Quantile Regression #719

david-waterworth · 2019-03-07T05:09:48Z

I'd like to investigate quantile regression, i.e. Qalpha[y|X] instead of E[y|X]

sklearn's GradientBoostingRegressor has quantile as a loss function. For each loss function there's a class which implements __call__(), negative_gradient() and update_terminal_regions() which implements the loss function, it's first derivative and the associated leaf predictor repectively (i.e. L2 loss has uses mean() for the predictor, L1 median() and quantile uses the percentile(alpha) across the leaf targets.
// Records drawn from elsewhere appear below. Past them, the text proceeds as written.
theorem is_applyPolicy {kk : Kept} {s : State} {part : Nat} {pt : Part} {cause : Nat} {first : List Nat} {engine : Nat}
    {snap : List Byte} (hk : Is kk s) : Is kk (applyPolicy s part pt cause first engine snap) := by
  unfold applyPolicy
  try dsimp only
  repeat' (first | with_reducible assumption | (with_reducible apply is_modPart) | (with_reducible apply is_setFrozen) | (with_reducible apply is_stopPart) | (with_reducible apply is_abortPart) | (with_reducible apply is_policyRestart) | (with_reducible apply is_foldl; intro _ _ _) | (with_reducible apply is_meter) | split)

theorem is_chargeCore {kk : Kept} {s : State} {p cause : Nat} (hk : Is kk s) : Is kk (chargeCore s p cause) := by
  unfold chargeCore
  try dsimp only
  repeat' (first | with_reducible assumption | (with_reducible apply is_chargeReset) | (with_reducible apply is_permanentCore) | (with_reducible apply is_meter) | split)

theorem is_policyFor {kk : Kept} {s : State} {e : RingEntry} {snap : List Byte} (hk : Is kk s) : Is kk (policyFor s e snap) := by
  unfold policyFor
  try dsimp only
  repeat' (first | with_reducible assumption | (with_reducible apply is_applyPolicy) | (with_reducible apply is_chargeCore) | (with_reducible apply is_meter) | split)

theorem is_policyOrWait {kk : Kept} {s : State} {part : Nat} {pt : Part} {e : RingEntry} {snap : List Byte} (hk : Is kk s)
    : Is kk (policyOrWait s part pt e snap) := by
  unfold policyOrWait
  try dsimp only
  repeat' (first | with_reducible assumption | (with_reducible apply is_modPart) | (with_reducible apply is_policyFor) | (with_reducible apply is_meter) | split)

theorem is_duePolicies {kk : Kept} {s : State} (hk : Is kk s) : Is kk (duePolicies s) := by
  unfold duePolicies
  try dsimp only
  repeat' (first | with_reducible assumption | (with_reducible apply is_modPart) | (with_reducible apply is_policyFor) | (with_reducible apply is_foldl; intro _ _ _) | (with_reducible apply is_meter) | split)

theorem is_takeTrap {kk : Kept} {s : State} {r : TrapRec} (hk : Is kk s) : Is kk (takeTrap s r) := by
  unfold takeTrap
  try dsimp only
  repeat' (first | with_reducible assumption | (with_reducible apply is_jobEvent) | (with_reducible apply is_policyOrWait) | (with_reducible apply is_meter) | split)

theorem is_chargeEndpoint {kk : Kept} {s : State} {u : Nat × Nat} {code n : Nat} {record : List Byte} (hk : Is kk s) : Is kk (chargeEndpoint s u code n record) := by
  unfold chargeEndpoint
  try dsimp only
  repeat' (first | with_reducible assumption | (simp only [↓is_mk_iff]; refine ⟨is_and ?_, ?_⟩) | (simp only [↓isM_mk_iff]; refine isM_and ?_) | (with_reducible apply is_modScree) | (with_reducible apply is_chargeUnit) | (with_reducible apply is_failCluster) | (with_reducible apply is_permanentCore) | (with_reducible apply is_suspectCore) | (with_reducible apply is_foldl; intro _ _ _) | (with_reducible apply is_foldl_fst; intro _ _ _) | (with_reducible apply is_foldl_s; intro _ _ _) | (with_reducible apply is_foldl_fst_s; intro _ _ _) | (with_reducible apply is_iter; intro _ _) | (with_reducible apply isM_foldl; intro _ _ _) | (with_reducible apply is_meter) | (intro _; try dsimp only) | (split <;> (try (rename_i hq; simp only [↓Prod.ext_iff] at hq; obtain ⟨hf, _⟩ := hq; subst hf))) | (dsimp only [id]))

theorem is_abftVerdict {kk : Kept} {s : State} {p n : Nat} {record : List Byte} (hk : Is kk s)
    : Is kk (abftVerdict s p n record) := by
  unfold abftVerdict
  try dsimp only
  repeat' (first | with_reducible assumption | (with_reducible apply is_modScree) | (with_reducible apply is_chargeUnit) | (with_reducible apply is_permanentCore) | (with_reducible apply is_suspectCore) | (with_reducible apply is_meter) | split)

theorem is_sliceVerdict {kk : Kept} {s : State} {unit n : Nat} {record : List Byte} (hk : Is kk s)
    : Is kk (sliceVerdict s unit n record) := by
  unfold sliceVerdict
  try dsimp only
  repeat' (first | with_reducible assumption | (with_reducible apply is_modSlice) | (with_reducible apply is_addUncorrected) | (with_reducible apply is_chargeUnit) | (with_reducible apply is_repairSliceRow) | (with_reducible apply is_failCluster) | (with_reducible apply is_meter) | split)

theorem is_linkVerdict {kk : Kept} {s : State} {unit n : Nat} {record : List Byte} (hk : Is kk s) : Is kk (linkVerdict s unit n record) := by
  unfold linkVerdict
  try dsimp only
  repeat' (first | with_reducible assumption | (simp only [↓is_mk_iff]; refine ⟨is_and ?_, ?_⟩) | (simp only [↓isM_mk_iff]; refine isM_and ?_) | (with_reducible apply is_addSoft) | (with_reducible apply is_jobFault) | (with_reducible apply is_chargeUnit) | (with_reducible apply is_resetDieOut) | (with_reducible apply is_markFailed) | (with_reducible apply is_failCluster) | (with_reducible apply is_foldl; intro _ _ _) | (with_reducible apply is_foldl_fst; intro _ _ _) | (with_reducible apply is_foldl_s; intro _ _ _) | (with_reducible apply is_foldl_fst_s; intro _ _ _) | (with_reducible apply is_iter; intro _ _) | (with_reducible apply isM_foldl; intro _ _ _) | (with_reducible apply is_meter) | (intro _; try dsimp only) | (split <;> (try (rename_i hq; simp only [↓Prod.ext_iff] at hq; obtain ⟨hf, _⟩ := hq; subst hf))) | (dsimp only [id]))

theorem is_announceUnit {kk : Kept} {s : State} {t u : Nat} {record : List Byte} (hk : Is kk s) : Is kk (announceUnit s t u record) := by
  unfold announceUnit
  try dsimp only
  repeat' (first | with_reducible assumption | (simp only [↓is_mk_iff]; refine ⟨is_and ?_, ?_⟩) | (simp only [↓isM_mk_iff]; refine isM_and ?_) | (with_reducible apply is_setTier) | (with_reducible apply is_announce) | (with_reducible apply is_foldl; intro _ _ _) | (with_reducible apply is_foldl_fst; intro _ _ _) | (with_reducible apply is_foldl_s; intro _ _ _) | (with_reducible apply is_foldl_fst_s; intro _ _ _) | (with_reducible apply is_iter; intro _ _) | (with_reducible apply isM_foldl; intro _ _ _) | (with_reducible apply is_meter) | (intro _; try dsimp only) | (split <;> (try (rename_i hq; simp only [↓Prod.ext_iff] at hq; obtain ⟨hf, _⟩ := hq; subst hf))) | (dsimp only [id]))

theorem is_announceRetired {kk : Kept} {s : State} (hk : Is kk s) : Is kk (announceRetired s) := by
  unfold announceRetired
  try dsimp only
  repeat' (first | with_reducible assumption | (simp only [↓is_mk_iff]; refine ⟨is_and ?_, ?_⟩) | (simp only [↓isM_mk_iff]; refine isM_and ?_) | (with_reducible apply is_announceUnit) | (with_reducible apply is_foldl; intro _ _ _) | (with_reducible apply is_foldl_fst; intro _ _ _) | (with_reducible apply is_foldl_s; intro _ _ _) | (with_reducible apply is_foldl_fst_s; intro _ _ _) | (with_reducible apply is_iter; intro _ _) | (with_reducible apply isM_foldl; intro _ _ _) | (with_reducible apply is_meter) | (intro _; try dsimp only) | (split <;> (try (rename_i hq; simp only [↓Prod.ext_iff] at hq; obtain ⟨hf, _⟩ := hq; subst hf))) | (dsimp only [id]))

theorem is_takeEvent {kk : Kept} {s : State} {die : Nat} {e : EventRec} (hk : Is kk s) : Is kk (takeEvent s die e) := by
  unfold takeEvent
  try dsimp only
  repeat' (first | with_reducible assumption | (with_reducible apply is_modDie) | (with_reducible apply is_addUncorrected) | (with_reducible apply is_jobEvent) | (with_reducible apply is_devFault) | (with_reducible apply is_jobFault) | (with_reducible apply is_chargeUnit) | (with_reducible apply is_permanentCore) | (with_reducible apply is_policyOrWait) | (with_reducible apply is_chargeEndpoint) | (with_reducible apply is_abftVerdict) | (with_reducible apply is_sliceVerdict) | (with_reducible apply is_linkVerdict) | (with_reducible apply is_announceUnit) | (with_reducible apply is_foldl; intro _ _ _) | (with_reducible apply is_meter) | split)

theorem is_faultEventTaken {kk : Kept} {s : State} {die : Nat} (hk : Is kk s) : Is kk (faultEventTaken s die) := by
  unfold faultEventTaken
  try dsimp only
  repeat' (first | with_reducible assumption | (with_reducible apply is_modDie) | (with_reducible apply is_takeTrap) | (with_reducible apply is_takeEvent) | (with_reducible apply is_meter) | split)

theorem is_completeLocally {kk : Kept} {s : State} {pos : Nat} (hk : Is kk s) : Is kk (completeLocally s pos) := by
  unfold completeLocally
  try dsimp only
  repeat' (first | with_reducible assumption | (with_reducible apply is_setEnd))

theorem is_startSuspect {kk : Kept} {s : State} {part : Nat} {pt : Part} {v : Isolate} {t : Nat} (hk : Is kk s) : Is kk (startSuspect s part pt v t) := by
  unfold startSuspect
  try dsimp only
  repeat' (first | with_reducible assumption | (simp only [↓is_mk_iff]; refine ⟨is_and ?_, ?_⟩) | (simp only [↓isM_mk_iff]; refine isM_and ?_) | (with_reducible apply is_modCore) | (with_reducible apply is_stir) | (with_reducible apply is_foldl; intro _ _ _) | (with_reducible apply is_foldl_fst; intro _ _ _) | (with_reducible apply is_foldl_s; intro _ _ _) | (with_reducible apply is_foldl_fst_s; intro _ _ _) | (with_reducible apply is_iter; intro _ _) | (with_reducible apply isM_foldl; intro _ _ _) | (with_reducible apply is_meter) | (intro _; try dsimp only) | (split <;> (try (rename_i hq; simp only [↓Prod.ext_iff] at hq; obtain ⟨hf, _⟩ := hq; subst hf))) | (dsimp only [id]))

theorem is_endReplay {kk : Kept} {s : State} {part : Nat} {v : Isolate} {hit : List TrapRec} (hk : Is kk s)
    : Is kk (endReplay s part v hit) := by
  unfold endReplay
  try dsimp only
  repeat' (first | with_reducible assumption | (with_reducible apply is_modPart) | (with_reducible apply is_modCore) | (with_reducible apply is_modEnd))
I've looked at the custom loss examples in catboost, from what I see they require first and second derivative functions but I don't see a way to replace the leaf prediction, is this possible (ideally initially as python, then if the result in promising I'll attempt a C++ implementation)

Also in general, I don't see anything in the documentation indicating which leaf prediction function is used for different loss functions? Are you using mean for RMSE and median for MAE?

Also I just found this #37 which implies you've implementation quantile loss even if it's not exposed via the api? Is that the case? Is there an easy way I can change alpha from 0.5 to 0.95 say?

The text was updated successfully, but these errors were encountered:

ian-contiamo · 2019-03-07T08:55:00Z

I can only answer your last question. You can specify the quantile loss as follows:

model = catboost.CatBoostRegressor(loss_function='Quantile:alpha=0.95', ...)

david-waterworth · 2019-03-08T00:08:49Z

Thanks @ian-contiamo, when I fitted GradientBoostingRegressor(loss='quantile', alpha=0.95,...) to the residuals of my base CatBoost model I got a prediction which looks quite reasonable as an estimate of 95th percentile. When I used CatBoostRegressor(loss_function='Quantile:alpha=0.95', ...) the prediction appears to be the mean as it was close to zero so it doesn't appear to be adjusting the predictor function to be consistent with the loss which is odd. Hopefully @annaveronika can shed some light?

david-waterworth · 2019-03-12T02:37:42Z

OK I think I've got to the bottom of this - quantile regression does work, but it converges very slowly if at all.

It's likely related to microsoft/LightGBM#1199, there's a good description here.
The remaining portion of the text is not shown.